UAE to Commence Single Card for Residents from July Next Year


NEWS FROM THE UAE
SOURCE : THE NATIONAL


Single card for residents next year


UAE - OCT 13: Residency permits, labour cards and the national ID will be merged into one card – and a single application process – from next July.

“There are too many hurdles for people to go through when they come and settle in the country,” Dr Ali al Khouri, the acting director of the Emirates Identity Authority said yesterday. “This new process will consolidate three major steps into one.”

Those steps are overseen by the Ministry of Interior, the Ministry of Labour and the authority.

Each ministry will still be responsible for approving applications in its area, but the application process will be overseen entirely by the authority.

“Each of these require their own application forms,” said Dr al Khouri. “So you have to fill three forms and three different payments. That’s too much.”

Currently, those processes require trips to several different offices around the city.
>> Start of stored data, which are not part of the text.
-- ==== Sys2Proof/Decode.lean ====
section
/-! DEFINITION. The decoder of both formats, total on any bytes and any bus access, and the encoder, written from the
same tables (30_encoding.md R100 to R103, R108, R109, R118, R119), and the jumper byte's encoding (R117). -/

namespace Sys2Proof

/-- What a decoder is given: the bytes of a command block, or one bus access. -/
inductive Code where
  | cdb (bytes : List Byte)
  | bus (a : Access)
  deriving DecidableEq, Repr

/-- Why a code is no instruction. -/
inductive DecodeError where
  /-- not six bytes (30_encoding.md R120) -/
  | commandLength
  /-- a bus access that is not 8 bits wide (20_memory.md R72) -/
  | accessWidth
  deriving DecidableEq, Repr

/-- The result of `opClass` (30_encoding.md R109). -/
inductive OpClass where
  | command (c : Cmd)
  | wrongFamily (v : Vendor)
  | unknown
  deriving DecidableEq, Repr

/-- `opClass(op, FAMILY)`: first a row whose families include FAMILY, then a family-gated row of another family, else
unknown (30_encoding.md R109). -/
def opClass (p : Params) (op : Byte) : OpClass :=
  match Cmd.all.find? (fun c => p.opcodes.of c == op && c.inFamily p.family) with
  | some c => .command c
  | none =>
    match Vendor.all.find? (fun v => p.opcodes.of (.vendor v) == op) with
    | some v => .wrongFamily v
    | none => .unknown

/-- The fields of bytes 1 to 5 (30_encoding.md R101, R102, R118, R119). -/
def Cdb.ofBytes (b1 b2 b3 b4 b5 : Byte) : Cdb where
  drive   := b1.extractLsb' 5 3
  head    := b1.extractLsb' 0 5
  sector  := b2.extractLsb' 0 6
  cyl     := b2.extractLsb' 6 2 ++ b3
  count   := b4
  control := b5

/-- The instruction of a row of the command set. -/
def Cmd.instr (f : Cdb) : Cmd → Instr
  | .testReady => .testReady f
  | .recalibrate => .recalibrate f
  | .sense => .sense f
  | .formatDrive => .formatDrive f
  | .verify => .verify f
  | .formatTrack => .formatTrack f
  | .formatBadTrack => .formatBadTrack f
  | .read => .read f
  | .write => .write f
  | .seek => .seek f
  | .specify => .specify f
  | .readBuffer => .readBuffer f
  | .writeBuffer => .writeBuffer f
  | .ramDiag => .ramDiag f
  | .driveDiag => .driveDiag f
  | .ctrlDiag => .ctrlDiag f
  | .readLong => .readLong f
  | .writeLong => .writeLong f
  | .vendor .dtcGetGeom => .dtcGetGeom f
  | .vendor .dtcSetGeom => .dtcSetGeom f
  | .vendor .st11GetGeom => .st11GetGeom f
  | .vendor .st11SetGeom => .st11SetGeom f

/-- The instruction of a WRONG_FAMILY row. -/
def Vendor.wrongInstr (f : Cdb) : Vendor → Instr
  | .dtcGetGeom => .wrongDtcGetGeom f
  | .dtcSetGeom => .wrongDtcSetGeom f
  | .st11GetGeom => .wrongSt11GetGeom f
  | .st11SetGeom => .wrongSt11SetGeom f

/-- Decode on (opcode, FAMILY), the fields already read. -/
def decodeFields (p : Params) (op : Byte) (f : Cdb) : Instr :=
  match opClass p op with
  | .command c => c.instr f
  | .wrongFamily v => v.wrongInstr f
  | .unknown => .unknown op f

/-- The instruction the six bytes of the command buffer hold. -/
def decodeCommand (p : Params) (cmd : Vector Byte 6) : Instr :=
  decodeFields p cmd[0] (Cdb.ofBytes cmd[1] cmd[2] cmd[3] cmd[4] cmd[5])

/-- A host access is decoded by (offset = address bits 1:0, direction); the block looks at no other address bit
(30_encoding.md R100, 20_memory.md R71, R72). -/
def decodeAccess (a : Access) : Except DecodeError Instr :=
  if a.width = 8 then
    match (a.addr.extractLsb' 0 2).toNat, a.write with
    | 0, true => .ok (.dataWrite a.data)
    | 0, false => .ok .dataRead
    | 1, true => .ok (.resetWrite a.data)
    | 1, false => .ok .statusRead
    | 2, true => .ok (.selectWrite a.data)
    | 2, false => .ok .switchRead
    | _, true => .ok (.maskWrite a.data)
    | _, false => .ok .maskRead
  else .error .accessWidth

/-- The decoder, total on every code. -/
def decode (p : Params) : Code → Except DecodeError Instr
  | .cdb [b0, b1, b2, b3, b4, b5] => .ok (decodeFields p b0 (Cdb.ofBytes b1 b2 b3 b4 b5))
  | .cdb _ => .error .commandLength
  | .bus a => decodeAccess a

/-- Bytes 1 to 5 of a command block (30_encoding.md R101). -/
def Cdb.toBytes (f : Cdb) : List Byte :=
  [f.drive ++ f.head, f.cyl.extractLsb' 8 2 ++ f.sector, f.cyl.extractLsb' 0 8, f.count, f.control]

/-- A write to a port, one byte wide. -/
def Access.out (p : Params) (port : BitVec 16) (v : Byte) : Access :=
  { addr := p.ioBase + port, write := true, width := 8, data := v }

/-- A read of a port, one byte wide. -/
def Access.inp (p : Params) (port : BitVec 16) : Access :=
  { addr := p.ioBase + port, write := false, width := 8, data := 0 }

/-- The six bytes of a command of the table. -/
def Cmd.code (p : Params) (c : Cmd) (f : Cdb) : Code := .cdb (p.opcodes.of c :: f.toBytes)

/-- The encoder (30_encoding.md R100, R101, R108). -/
def encode (p : Params) : Instr → Code
  | .testReady f => Cmd.code p .testReady f
  | .recalibrate f => Cmd.code p .recalibrate f
  | .sense f => Cmd.code p .sense f
  | .formatDrive f => Cmd.code p .formatDrive f
  | .verify f => Cmd.code p .verify f
  | .formatTrack f => Cmd.code p .formatTrack f
  | .formatBadTrack f => Cmd.code p .formatBadTrack f
  | .read f => Cmd.code p .read f
  | .write f => Cmd.code p .write f
  | .seek f => Cmd.code p .seek f
  | .specify f => Cmd.code p .specify f
  | .readBuffer f => Cmd.code p .readBuffer f
  | .writeBuffer f => Cmd.code p .writeBuffer f
  | .ramDiag f => Cmd.code p .ramDiag f
  | .driveDiag f => Cmd.code p .driveDiag f
  | .ctrlDiag f => Cmd.code p .ctrlDiag f
  | .readLong f => Cmd.code p .readLong f
  | .writeLong f => Cmd.code p .writeLong f
  | .st11GetGeom f => Cmd.code p (.vendor .st11GetGeom) f
  | .st11SetGeom f => Cmd.code p (.vendor .st11SetGeom) f
  | .dtcSetGeom f => Cmd.code p (.vendor .dtcSetGeom) f
  | .dtcGetGeom f => Cmd.code p (.vendor .dtcGetGeom) f
  | .wrongDtcGetGeom f => Cmd.code p (.vendor .dtcGetGeom) f
  | .wrongDtcSetGeom f => Cmd.code p (.vendor .dtcSetGeom) f
  | .wrongSt11GetGeom f => Cmd.code p (.vendor .st11GetGeom) f
  | .wrongSt11SetGeom f => Cmd.code p (.vendor .st11SetGeom) f
  | .unknown op f => .cdb (op :: f.toBytes)
  | .dataWrite v => .bus (.out p 0 v)
  | .dataRead => .bus (.inp p 0)
  | .resetWrite v => .bus (.out p 1 v)
  | .statusRead => .bus (.inp p 1)
  | .selectWrite v => .bus (.out p 2 v)
  | .switchRead => .bus (.inp p 2)
  | .maskWrite v => .bus (.out p 3 v)
  | .maskRead => .bus (.inp p 3)

/-- The bits one drive contributes to the jumper byte (30_encoding.md R117). -/
def switchBits (p : Params) (present : Bool) (phys : Geometry) (shift : Nat) : Byte :=
  if present then
    match p.switchTable.find? (fun r => r.geometry == phys) with
    | some r => r.code.zeroExtend 8 <<< shift
    | none => p.switchUnsupported.zeroExtend 8 <<< shift
  else 0

/-- The jumper byte, from presence and physical geometry of drives 0 and 1 (30_encoding.md R117). -/
def switchByte (p : Params) : List (Bool × Geometry) → Byte
  | d0 :: d1 :: _ => switchBits p d0.1 d0.2 p.switchShift0 ||| switchBits p d1.1 d1.2 p.switchShift1
  | [d0] => switchBits p d0.1 d0.2 p.switchShift0
  | [] => 0

/-- The six bytes of a number whose bits above `nbits` are 0: byte 0 is its least significant byte (the numbering of
spec/opcode_table.json; log 22). -/
def tableBytes (nbits w : Nat) : Vector Byte 6 :=
  let v := w % 2 ^ nbits
  #v[BitVec.ofNat 8 v, BitVec.ofNat 8 (v / 256), BitVec.ofNat 8 (v / 65536), BitVec.ofNat 8 (v / 16777216),
     BitVec.ofNat 8 (v / 4294967296), BitVec.ofNat 8 (v / 1099511627776)]

/-- The instruction the decoder reads from a table word, taken as a command block, for the reset state's parameters. A
word of more than 48 bits is no command block (log 22). -/
def decodeTableWord (nbits w : Nat) : Option Instr :=
  if nbits ≤ 48 then
    match decode (Params.ofFamily .xebec) (.cdb (tableBytes nbits w).toList) with
    | .ok i => some i
    | .error _ => none
  else none

end Sys2Proof
end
Under the new system, however, applicants will go to one of the authority’s offices and fill out a single form.

After medical tests at Sheikh Khalifa Medical Centre, they would return to the original office and be assigned a date to return to pick up their unified card.

“You will be given an appointment for when to come back and pick up your card. Our goal is reduce this time to 15 minutes,” said Dr al Khouri.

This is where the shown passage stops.